It’s 3 a.m., and to no surprise, I’m still watching TikTok. As I scroll through videos, the familiar grin of Tom Cruise fills my screen.
"I didn’t know he was on TikTok," I think to myself. "Good for him."
Then I notice the username: @deeptomcruise. Puzzled, I stare as my brain struggles to recognize the account as artificial. The comment section shares my disbelief, brimming with both awe and terror.
Has deepfake technology really evolved this far? I ask myself.
Yes. Yes it has.
What is a deepfake, anyway?
The term "deepfake" encompasses any media altered by artificial intelligence which relies on machine learning. In the case of Cruise, a deepfake algorithm was fed hundreds of images of him to map his face onto the body of someone else. However, this arduous process may not be necessary for long.
What magic lies behind the scenes?
GAN, otherwise known as Generative Adversarial Networks, is the architecture that will likely be the predominant framework for hyper-realistic deepfakes going forward. Computers — more specifically, neural networks — use it to make a phony Tom Cruise look a lot more convincing.
Within GAN, two neural models, the generator and discriminator, wage war against one another to prove which is the superior technological being. (It’s totally as cool as it sounds.)
The job of the generator model is to produce deepfake media from an existing dataset, like a collection of photos, to fool the discriminator model into believing it’s the real deal. If it fails, the generator receives updated parameters, and the discriminator prevails.
However, if the generator tricks the discriminator enough times, it can reach the exciting "convergence."
This is when the discriminator has no clue if the generator model is lying — at which point it is cast aside, and the generator gets the green light to start creating bonafide deepfakes.
Why should I care?
Although humorous in their creation and occasionally in their application, deepfake generator models have the potential to destroy the lives of politicians, celebrities and even ordinary individuals like you and me.
By utilizing GAN architecture, deepfakes can become increasingly more realistic to the point of imperception by even a trained eye.
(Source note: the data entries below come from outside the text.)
-- ==== Sys2Proof/Syntax.lean ====
section
/-! DEFINITION. The instructions: one constructor for each of the 55 rows of spec/opcode_table.json. The three
formats (30_encoding.md R70) keep their own name forms: `wire…` for the twelve W24 codes, plain names for the
twenty-nine host commands, `line…` for the fourteen transport lines. Beside them: the operand types of R81, the
packets an instruction arrives in, and the reasons a packet stands for no instruction. -/

namespace Sys2Proof

/-- The four DAC registers (10_state.md R29). -/
inductive Reg where
  | data
  | control
  | clear
  | soft
  deriving DecidableEq, Repr, Inhabited

/-- What is done with a slot's response (`exp` of R81, 10_state.md R25). -/
inductive Expect where
  /-- `NONE`: not fetched. -/
  | none
  /-- `RAW`: fetched and unpacked only. -/
  | raw
  /-- A register name: fetched, unpacked and checked with `DEC_READBACK`. -/
  | reg (r : Reg)
  deriving DecidableEq, Repr, Inhabited

/-- A transport line, kept as a constructor as R99 allows (R85 to R98). -/
inductive Line where
  | initDev (path : List Char)
  | setDef
  | setGet
  | setMode
  | setSpeed (k : Nat)
  | setWord
  | setSet
  | create (n : Nat)
  | stage (i : Nat) (t : Triple)
  | pass
  | rxq (i : Nat)
  | del
  | release
  | speedq
  deriving DecidableEq, Repr, Inhabited

/-- One constructor per row of the opcode table. -/
inductive Instr where
  -- format W24: codes the DAC receives (45_wire_commands.md R201 to R212)
  | wireNop
  | wireWrData (p : Payload)
  | wireWrControl (p : Payload)
  | wireWrClear (p : Payload)
  | wireWrSoft (p : Payload)
  | wireSoftLdac
  | wireSoftClear
  | wireSoftReset
  | wireRdData
  | wireRdControl
  | wireRdClear
  | wireRdSoft
  -- format CMD: host commands (30_encoding.md R82)
  | pack (code : Int)
  | unpack (w0 w1 w2 : Int)
  | hasBits (code mask : Code)
  | setBits (code mask : Code)
  | clearBits (code mask : Code)
  | c2v (code20 : Payload) (twoComplement : Bool)
  | v2c (v : Volt) (twoComplement : Bool)
  | encNop
  | encWrite (r : Reg) (p : Payload)
  | encRead (r : Reg)
  | decReadback (r : Reg) (code : Code)
  | regRead (r : Reg)
  | regWrite (r : Reg) (p : Payload)
  | getTristate
  | setTristate (b : Bool)
  | getOpgnd
  | setOpgnd (b : Bool)
  | softLdac
  | softReset
  | softClear
  | runBatch (frames : List Int) (expect : List Expect)
  | getVoltage
  | setVoltage (v : Volt)
  | getDefer
  | setDefer (b : Bool)
  | sessionOpen
  | sessionClose
  | getSpeed
  | setSpeed (k : Nat)
  -- format TXT: transport lines (30_encoding.md R85 to R98)
  | lineInitDev (path : List Char)
  | lineSetDef
  | lineSetGet
  | lineSetMode
  | lineSetSpeed (k : Nat)
  | lineSetWord
  | lineSetSet
  | lineCreate (n : Nat)
  | lineStage (i : Nat) (b0 b1 b2 : Byte)
  | linePass
  | lineRxq (i : Nat)
  | lineDel
  | lineRelease
  | lineSpeedq
  deriving DecidableEq, Repr, Inhabited

/-- The encoded form of an instruction. The three formats are told apart by the interface they arrive on, not by
their bits (R70): a frame on the DAC's serial input, a host command record (R81), a line of text (R84). -/
inductive Packet where
  /-- One W24 frame. -/
  | wire (t : Triple)
  /-- A host command: its number `cmd[7:0]` (R81) and its operand words. The spec gives operands no binary form
  (N28); the words are the model's own, an integer each (assumption log 3). -/
  | host (cmd : Byte) (operands : List Int)
  /-- A transport line without its terminator (R99). -/
  | line (text : List Char)
  deriving DecidableEq, Repr, Inhabited

/-- Why a packet stands for no instruction. -/
inductive DecodeError where
  /-- A W24 code with select 5, 6 or 7, or a read of select 0 (R76, R80, U1). -/
  | reservedSelect (c : Code)
  /-- A NOP or a read code with a payload that is not zero (R76, R80, U1). -/
  | reservedPayload (c : Code)
  /-- A command number outside the table of R82 (R83, R248 d). -/
  | reservedCommand (cmd : Byte)
  /-- An operand outside its type, or the wrong number of operands (R83, R248 d). -/
  | operandType (cmd : Byte)
  /-- A text that is none of the fourteen lines (R85 to R98). -/
  | unknownLine
  deriving DecidableEq, Repr, Inhabited

end Sys2Proof
end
The term “fake news” could take on a darker twist, incorporating videos, photos or soundbites which could fundamentally alter the perception of famous figures to unknowing viewers.
People love fake narratives. Researchers at MIT found that tweets that included false details were 70 percent more likely to be retweeted than those containing genuine information. Even if an individual can decipher a deepfake’s invalidity, they may still distribute it purely for shock value to those who are less observant. Examples of this phenomenon are already starting to emerge.
In 2018, Emma González, a survivor of the Parkland shooting and gun control advocate, was a victim of a deepfake alteration. In a video that accompanied her article in Teen Vogue, Emma ripped up a shooting target. However, a deepfake video soon surfaced, depicting her tearing up the U.S. Constitution instead. This video was circulated across social media, eliciting hate from offended viewers.
This month, three teenage cheerleaders in Pennsylvania were allegedly harassed by the mother of a teammate who created deepfakes depicting them drinking, vaping and nude. This incident highlights several major cases of abuse that can stem from deepfake technology: sabotage to reputation, the opportunity for exploitation and the creation of nonconsensual pornography.
In fact, around 96 percent of the deepfakes which currently exist online are pornographic. This calls into question the course of litigation viable for individuals who find their identities have been stolen and sexually violated.
What can be done?
Lawmakers often prefer to act retrospectively rather than preemptively concerning the policies governing their citizens.
Only three states — California, Virginia and Texas — have any laws in place enacting penalties for distributing deepfakes, and the Texas law only pertains to deepfakes that could prove harmful to election integrity, similar to the current federal legislation. California and Virginia’s laws allow victims of non-consensual pornographic deepfakes to press charges against those responsible for their distribution.
Several other states are working to implement similar statutes; however, such legislation is already overdue.
Section 230 of the Communications Decency Act allows websites to operate without liability for hosting damaging content as long as it doesn’t violate federal law. Created to prevent censorship and private regulation, Section 230 undermines deepfake prosecution, as platforms are not incentivized to remove such content. Major companies like Facebook and Google have been petitioned to update their Terms of Service agreements to properly combat deepfake media.
However, they have only gone so far as to label deepfake videos with a disclaimer. This policy fails to address issues with deepfake detection, as generator models create more complex deepfakes each year.
If lawmakers and platforms fail to properly address the threat of deepfake media, we as internet users are left to fend against a neural network that grows more convincing every day.